Can there be such a thing as too much profit?
In both cases, I think ‘no’. And I wonder if the fear of ‘too much’ fun and ‘too much’ profit is fundamentally the same thing.
Like, when parents worry that their kids are having too much fun, and when socialists are suspicious of companies turning a profit… is that an expression of the same fear?
Maybe the role of profit in the economy is the same as that of fun in a single mind: it signals successful discovery of common preferences.
Somebody on Twitter wrote, addressing old-school programmers in the context of vibe coding, “Your once exclusive access just got democratized.”
I wonder if that’s the same or at least analogous to minds error correcting some skill to the point they automatize it.
In both cases, access to knowledge becomes cheap and fast.
I'm struggling to understand how this ties in with your original post about common preferences.
Both ideas are about working toward a universal theory of creation by studying parallels between mind and economy.
I like the thrust of the idea.
Like, when parents worry that their kids are having too much fun, and when socialists are suspicious of companies turning a profit… is that an expression of the same fear?
I believe these both stem from the same zero-sum worldview: that any gain anywhere must come at an equivalent cost somewhere else. Businesses making profit must be exploiting something or someone to do so. Children doing what is fun must come at the cost of their Proper Education or their dopamine receptors, etc.
To this sort of person, no good thing can ever be an unmitigated good thing.
Maybe fun = profitable thought. Not in the sense of ‘thought that leads to good monetary decisions’. I mean it in the literal sense that there’s a kind of wealth being created inside your mind.

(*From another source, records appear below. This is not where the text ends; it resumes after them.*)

theorem State.staleWrite_devHeld {a0 a1} :
    DevHeld a0 (State.staleWrite a0 a1) := by
  unfold State.staleWrite; extract_lets +onlyGivenNames x0; (try clear_value x0); extract_lets +onlyGivenNames x1
  (try clear_value x1); split; exact .refl _; extract_lets +onlyGivenNames x4
  refine (fun (h4 : DevHeld a0 x4) => ?_) ?_; (try clear_value x4); refine holds_foldl ?_ fun x5 a5_ h5 => ?_
  exact h4; refine DevHeld.step ?_ State.raise_devHeld; exact h5; unfold x4
  refine DevHeld.step ?_ (Only.devHeld State.count_only); refine DevHeld.step ?_ (Only.devHeld State.setHub_only)
  exact .refl _

theorem State.startStep_devHeld {a0 a1 a2 a3 a4} :
    DevHeld a0 (State.startStep a0 a1 a2 a3 a4) := by
  unfold State.startStep; split; exact .refl _; split; exact .refl _; split; refine DevHeld.step ?_ State.go_devHeld
  exact .refl _; exact .refl _

theorem State.startTest_devHeld {a0 a1 a2 a3} :
    DevHeld a0 (State.startTest a0 a1 a2 a3) := by
  unfold State.startTest; refine holds_ite ?_ ?_; refine DevHeld.step ?_ State.refuse_devHeld; exact .refl _
  refine holds_ite ?_ ?_; refine DevHeld.step ?_ State.selftest_devHeld; exact .refl _; refine holds_ite ?_ ?_
  refine DevHeld.step ?_ (Only.devHeld State.markStarted_only); refine DevHeld.upd ?_; exact .refl _
  refine DevHeld.step ?_ State.finish_devHeld; exact .refl _

theorem State.stepAborted_devHeld {a0 a1 a2 a3} :
    DevHeld a0 (State.stepAborted a0 a1 a2 a3) := by
  unfold State.stepAborted; refine holds_ite ?_ ?_; exact .refl _; extract_lets +onlyGivenNames x0
  (try clear_value x0); extract_lets +onlyGivenNames x1; refine (fun (h1 : DevHeld a0 x1) => ?_) ?_
  (try clear_value x1); refine DevHeld.step ?_ State.finish_devHeld; refine DevHeld.step ?_ State.endStep_devHeld
  exact h1; unfold x1; refine holds_foldl ?_ fun x2 a2_ h2 => ?_; exact .refl _
  refine DevHeld.step ?_ (Only.devHeld State.sendAborts_only); exact h2

theorem State.stepAbort_devHeld {a0 a1 a2 a3 a4 a5} :
    DevHeld a0 (State.stepAbort a0 a1 a2 a3 a4 a5) := by
  unfold State.stepAbort; extract_lets +onlyGivenNames x0; (try clear_value x0); extract_lets +onlyGivenNames x1
  (try clear_value x1); split; refine DevHeld.step ?_ State.finish_devHeld
  refine DevHeld.step ?_ State.finish_devHeld; exact .refl _; refine DevHeld.step ?_ State.finish_devHeld
  exact .refl _; refine holds_ite ?_ ?_; refine DevHeld.step ?_ State.stepAborted_devHeld; exact .refl _
  refine holds_ite ?_ ?_; refine DevHeld.step ?_ State.finish_devHeld; exact .refl _; refine holds_ite ?_ ?_
  refine DevHeld.step ?_ State.finish_devHeld; refine DevHeld.step ?_ State.endStep_devHeld; exact .refl _
  extract_lets +onlyGivenNames x2; refine (fun (h2 : DevHeld a0 x2) => ?_) ?_; (try clear_value x2)
  refine DevHeld.step ?_ State.stepAborted_devHeld; refine DevHeld.step ?_ (Only.devHeld State.markStarted_only)
  refine DevHeld.step ?_ (Only.devHeld State.abortStalls_only); exact h2; unfold x2
  refine DevHeld.step ?_ (Only.devHeld State.setJob_only); exact .refl _

theorem State.summary_devHeld {a0 a1 a2} :
    DevHeld a0 (State.summary a0 a1 a2) := by
  unfold State.summary; extract_lets +onlyGivenNames x0; refine (fun (h0 : DevHeld a0 x0) => ?_) ?_
  (try clear_value x0); extract_lets +onlyGivenNames x1; (try clear_value x1); refine holds_ite ?_ ?_
  refine DevHeld.step ?_ State.finish_devHeld; refine DevHeld.step ?_ State.raise_devHeld; exact h0
  refine DevHeld.step ?_ State.finish_devHeld; refine DevHeld.step ?_ (Only.devHeld State.writeLines_only); exact h0
  unfold x0; refine DevHeld.step ?_ (Only.devHeld State.advance_only); exact .refl _

theorem State.takeFrame_devHeld {a0 a1 a2 a3 a4 a5 a6 a7 a8 a9} :
    DevHeld a0 (State.takeFrame a0 a1 a2 a3 a4 a5 a6 a7 a8 a9) := by
  unfold State.takeFrame; extract_lets +onlyGivenNames x0; (try clear_value x0); extract_lets +onlyGivenNames x1
  (try clear_value x1); extract_lets +onlyGivenNames x2; refine (fun (h2 : DevHeld a0 x2) => ?_) ?_
  (try clear_value x2); extract_lets +onlyGivenNames x3; (try clear_value x3); refine holds_ite ?_ ?_
  refine DevHeld.step ?_ (Only.devHeld State.count_only); exact h2; refine holds_ite ?_ ?_
  refine DevHeld.step ?_ State.raise_devHeld; exact h2; extract_lets +onlyGivenNames x4
  refine (fun (h4 : DevHeld a0 x4) => ?_) ?_; (try clear_value x4); refine holds_ite ?_ ?_
  refine DevHeld.step ?_ State.egress_devHeld; exact h4; refine DevHeld.step ?_ (Only.devHeld State.contribute_only)
  exact h4; unfold x4; refine DevHeld.step ?_ (Only.devHeld State.setHub_only); exact h2; unfold x2
  refine DevHeld.step ?_ (Only.devHeld State.count_only); exact .refl _

theorem State.takePulse_devHeld {a0 a1 a2 a3} :
    DevHeld a0 (State.takePulse a0 a1 a2 a3) := by
  unfold State.takePulse; refine holds_ite ?_ ?_; refine DevHeld.step ?_ State.acquireBell_devHeld; exact .refl _
  extract_lets +onlyGivenNames x0; (try clear_value x0); extract_lets +onlyGivenNames x1
  refine (fun (h1 : DevHeld a0 x1) => ?_) ?_; (try clear_value x1); refine holds_ite ?_ ?_
  refine DevHeld.step ?_ State.checkPulse_devHeld; exact h1; exact h1; unfold x1; refine holds_ite ?_ ?_
  refine DevHeld.step ?_ State.refuseAcquire_devHeld; refine DevHeld.upd ?_; exact .refl _; exact .refl _

theorem State.takeWcopy_devHeld {a0 a1 a2 a3 a4 a5 a6 a7 a8} :
    DevHeld a0 (State.takeWcopy a0 a1 a2 a3 a4 a5 a6 a7 a8) := by
  unfold State.takeWcopy; extract_lets +onlyGivenNames x0; (try clear_value x0); extract_lets +onlyGivenNames x1
  (try clear_value x1); extract_lets +onlyGivenNames x2; refine (fun (h2 : DevHeld a0 x2) => ?_) ?_
  (try clear_value x2); refine holds_ite ?_ ?_; refine DevHeld.step ?_ State.raise_devHeld; exact h2
  extract_lets +onlyGivenNames x3; (try clear_value x3); extract_lets +onlyGivenNames x4
  refine (fun (h4 : DevHeld a0 x4) => ?_) ?_; (try clear_value x4); extract_lets +onlyGivenNames x5
  refine (fun (h5 : DevHeld a0 x5) => ?_) ?_; (try clear_value x5); extract_lets +onlyGivenNames x6
  refine (fun (h6 : DevHeld a0 x6) => ?_) ?_; (try clear_value x6)
  refine DevHeld.step ?_ (Only.devHeld State.count_only); exact h6; unfold x6
  refine DevHeld.step ?_ (Only.devHeld State.setPending_only); exact h5; unfold x5; refine holds_ite ?_ ?_
  refine DevHeld.step ?_ State.unitWrite_devHeld; exact h4; exact h4; unfold x4
  refine DevHeld.step ?_ State.unitWrite_devHeld; exact h2; unfold x2
  refine DevHeld.step ?_ (Only.devHeld State.setHub_only); exact .refl _

theorem State.twinBind_devHeld {a0 a1 a2 a3 a4} :
    DevHeld a0 (State.twinBind a0 a1 a2 a3 a4) := by
  unfold State.twinBind; extract_lets +onlyGivenNames x0; (try clear_value x0); extract_lets +onlyGivenNames x1
  (try clear_value x1); extract_lets +onlyGivenNames x2; (try clear_value x2); refine holds_ite ?_ ?_
  refine DevHeld.step ?_ State.refuse_devHeld; exact .refl _; refine holds_ite ?_ ?_; exact .refl _
  refine holds_ite ?_ ?_; refine DevHeld.step ?_ State.refuse_devHeld; exact .refl _; extract_lets +onlyGivenNames x3
  (try clear_value x3); refine DevHeld.step ?_ State.finish_devHeld
  refine DevHeld.step ?_ (Only.devHeld State.setJob_only); exact .refl _

theorem State.unfence_devHeld {a0 a1} :
    DevHeld a0 (State.unfence a0 a1) := by
  unfold State.unfence; extract_lets +onlyGivenNames x0; (try clear_value x0); extract_lets +onlyGivenNames x1
  refine (fun (h1 : DevHeld a0 x1) => ?_) ?_; (try clear_value x1); extract_lets +onlyGivenNames x2
  (try clear_value x2); extract_lets +onlyGivenNames x3; refine (fun (h3 : DevHeld a0 x3) => ?_) ?_
  (try clear_value x3); refine DevHeld.step ?_ State.raise_devHeld; exact h3; unfold x3; refine DevHeld.upd ?_
  exact h1; unfold x1; refine DevHeld.step ?_ (Only.devHeld State.setStall_only); exact .refl _

theorem State.unreconciled_devHeld {a0 a1 a2} :
    DevHeld a0 (State.unreconciled a0 a1 a2) := by
  unfold State.unreconciled; extract_lets +onlyGivenNames x0; refine (fun (h0 : DevHeld a0 x0) => ?_) ?_
  (try clear_value x0); extract_lets +onlyGivenNames x1; refine (fun (h1 : DevHeld a0 x1) => ?_) ?_
  (try clear_value x1); extract_lets +onlyGivenNames x2; refine (fun (h2 : DevHeld a0 x2) => ?_) ?_
  (try clear_value x2); refine holds_ite ?_ ?_; exact h2; refine DevHeld.step ?_ State.raise_devHeld
  refine DevHeld.upd ?_; exact h2; unfold x2; refine DevHeld.step ?_ (Only.devHeld State.count_only); exact h1
  unfold x1; refine holds_foldl ?_ fun x3 a3_ h3 => ?_; exact h0
  refine DevHeld.step ?_ (Only.devHeld State.setLedger_only); exact h3; unfold x0
  refine DevHeld.step ?_ State.chargeEnergy_devHeld; exact .refl _

theorem State.writeUpdate_devHeld {a0 a1 a2 a3 a4 a5 a6 a7 a8 a9} :
    DevHeld a0 (State.writeUpdate a0 a1 a2 a3 a4 a5 a6 a7 a8 a9) := by
  unfold State.writeUpdate; extract_lets +onlyGivenNames x0; (try clear_value x0); extract_lets +onlyGivenNames x1
  (try clear_value x1); extract_lets +onlyGivenNames x2; (try clear_value x2); extract_lets +onlyGivenNames x3
  (try clear_value x3); extract_lets +onlyGivenNames x4; (try clear_value x4); extract_lets +onlyGivenNames x5
  (try clear_value x5); extract_lets +onlyGivenNames x6; refine (fun (h6 : DevHeld a0 x6) => ?_) ?_
  (try clear_value x6); extract_lets +onlyGivenNames x7; refine (fun (h7 : DevHeld a0 x7) => ?_) ?_
  (try clear_value x7); extract_lets +onlyGivenNames x8; (try clear_value x8); extract_lets +onlyGivenNames x9
  refine (fun (h9 : DevHeld a0 x9) => ?_) ?_; (try clear_value x9); refine DevHeld.step ?_ State.sendWcopy_devHeld
  exact h9; unfold x9; refine DevHeld.step ?_ (Only.devHeld State.count_only)
  refine DevHeld.step ?_ (Only.devHeld State.count_only); refine DevHeld.step ?_ (Only.devHeld State.count_only)
  exact h7; unfold x7; refine DevHeld.step ?_ (Only.devHeld State.addSeal_only)
  refine DevHeld.step ?_ (Only.devHeld State.setPending_only); exact h6; unfold x6
  refine holds_foldl ?_ fun x10 a10_ h10 => ?_; exact .refl _; refine DevHeld.step ?_ State.unitWrite_devHeld
  exact h10

theorem State.updateBlock_devHeld {a0 a1 a2 a3 a4 a5 a6 a7 a8 a9} :
    DevHeld a0 (State.updateBlock a0 a1 a2 a3 a4 a5 a6 a7 a8 a9) := by
  have ite' {r : State} {c : Prop} [Decidable c] {x y : StateRead} (hx : DevHeld r x.s) (hy : DevHeld r y.s) :
      DevHeld r (if c then x else y).s := by split <;> assumption
  unfold State.updateBlock
  extract_lets x0 x1 x2 x3 x4 x5 x6 x7 x8 x9 x10 x11 x12 x13 x14 x15
  have h5 : DevHeld a0 x5 := (DevHeld.step (.refl _) State.setHub_only.devHeld).step State.charge_devHeld
  have h6 : DevHeld a0 x6 := by
    unfold x6
    split
    · exact h5.step State.readStats_devHeld
    · exact h5
  have h8 : DevHeld a0 x8.s := StateRead.plane_devHeld (x := x6.startRead a1 a4 a5 a3) h6
  have h9 : DevHeld a0 x9.s := ite' h8 (StateRead.plane_devHeld (x := { x8 with bytes := [] }) h8)
  have h10 : DevHeld a0 x10.s := ite' h9 (StateRead.plane_devHeld (x := { x9 with bytes := [] }) h9)
  have h11 : DevHeld a0 x11 := DevHeld.step (StateRead.done_devHeld h10) State.count_only.devHeld
  have h15 : DevHeld a0 x15 :=
    holds_ite ((h11.step State.refuseBlock_devHeld).step State.sendWcopy_devHeld)
      (h11.step State.writeUpdate_devHeld)
  clear_value x15 x7 x14 x12
  split
  · exact h15.step State.factNext_devHeld
  · exact h15

theorem State.writeBlock_devHeld {a0 a1 a2 a3} :
    DevHeld a0 (State.writeBlock a0 a1 a2 a3) := by
  unfold State.writeBlock; extract_lets +onlyGivenNames x0; (try clear_value x0); extract_lets +onlyGivenNames x1
  refine (fun (h1 : DevHeld a0 x1) => ?_) ?_; (try clear_value x1); refine holds_ite ?_ ?_; exact h1
  refine DevHeld.step ?_ State.chargeBlock_devHeld; exact h1; unfold x1
  refine DevHeld.step ?_ State.chargeBlock_devHeld; refine DevHeld.step ?_ (Only.devHeld State.putServed_only)
  exact .refl _

theorem State.writeHbm_devHeld {a0 a1 a2 a3 a4 a5 a6} :
    DevHeld a0 (State.writeHbm a0 a1 a2 a3 a4 a5 a6) := by
  unfold State.writeHbm; extract_lets +onlyGivenNames x0; (try clear_value x0); extract_lets +onlyGivenNames x1
  (try clear_value x1); extract_lets +onlyGivenNames x2; (try clear_value x2); extract_lets +onlyGivenNames x3
  (try clear_value x3); extract_lets +onlyGivenNames x4; refine (fun (h4 : DevHeld a0 x4) => ?_) ?_
  (try clear_value x4); extract_lets +onlyGivenNames x5; refine (fun (h5 : DevHeld a0 x5) => ?_) ?_
  (try clear_value x5); extract_lets +onlyGivenNames x6; refine (fun (h6 : Fst (DevHeld a0) x6) => ?_) ?_
  (try clear_value x6); extract_lets +onlyGivenNames x7; refine (fun (h7 : DevHeld a0 x7) => ?_) ?_
  (try clear_value x7); refine DevHeld.step ?_ (Only.devHeld State.respond_only)
  refine DevHeld.step ?_ State.charge_devHeld; exact h7; unfold x7; refine holds_ite ?_ ?_; exact .refl _
  refine holds_ite ?_ ?_; refine DevHeld.step ?_ State.raise_devHeld; exact h6
  refine DevHeld.step ?_ State.staleWrite_devHeld; refine DevHeld.step ?_ (Only.devHeld State.putServed_only)
  exact h6; unfold x6; refine DevHeld.stepFst ?_ (Only.devHeld State.writeFails_only); exact h5; unfold x5
  refine DevHeld.step ?_ (Only.devHeld State.countHbm_only); exact h4; unfold x4; refine holds_ite ?_ ?_
  refine DevHeld.step ?_ (Only.devHeld State.countHbm_only); refine DevHeld.step ?_ (Only.devHeld State.countHbm_only)
  refine DevHeld.step ?_ (Only.devHeld State.countHbm_only); exact .refl _; exact .refl _

theorem State.writeWindow_devHeld {a0 a1 a2 a3} :
    DevHeld a0 (State.writeWindow a0 a1 a2 a3) := by
  unfold State.writeWindow; extract_lets +onlyGivenNames x0; (try clear_value x0); extract_lets +onlyGivenNames x1
  (try clear_value x1); refine holds_ite ?_ ?_; refine DevHeld.step ?_ (Only.devHeld State.respond_only)
  exact .refl _; refine holds_ite ?_ ?_; refine DevHeld.step ?_ (Only.devHeld State.refuseAccess_only)
  refine DevHeld.step ?_ (Only.devHeld State.countRefused_only); exact .refl _; refine holds_ite ?_ ?_
  refine DevHeld.step ?_ (Only.devHeld State.refuseAccess_only); exact .refl _
  refine DevHeld.step ?_ (Only.devHeld State.respond_only); refine holds_foldl ?_ fun x2 a2_ h2 => ?_; exact .refl _
  refine DevHeld.step ?_ State.writeReg_devHeld; exact h2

Unintended consequences also apply to minds and economies.
You can’t just outlaw certain kinds of trade and expect nothing bad to happen. You certainly can’t expect people to get wealthier.
Likewise, you can’t just force yourself or others to do something and expect nothing bad to happen.
Coercion in the economy is when a trade happens even though the price would otherwise be too high for at least one of the parties involved.
If emotions are price signals in the mind, maybe bad emotions signal a high price. Coercing yourself to do something you don’t want to do then means to disregard that high price and do the thing anyway. You pay a high price you wouldn’t otherwise pay. Similar to coercion in the economy.
Is there a universal evil at work in both coercive economies and coercive minds? A kind of socialism of the mind?
Coercion in the economy is when a trade happens even though the price would otherwise be too high for at least one of the parties involved.
But coercion is also when a trade is forced NOT to happen even though it otherwise would have happened. Like outlawing certain types of trade through minimum-wage laws.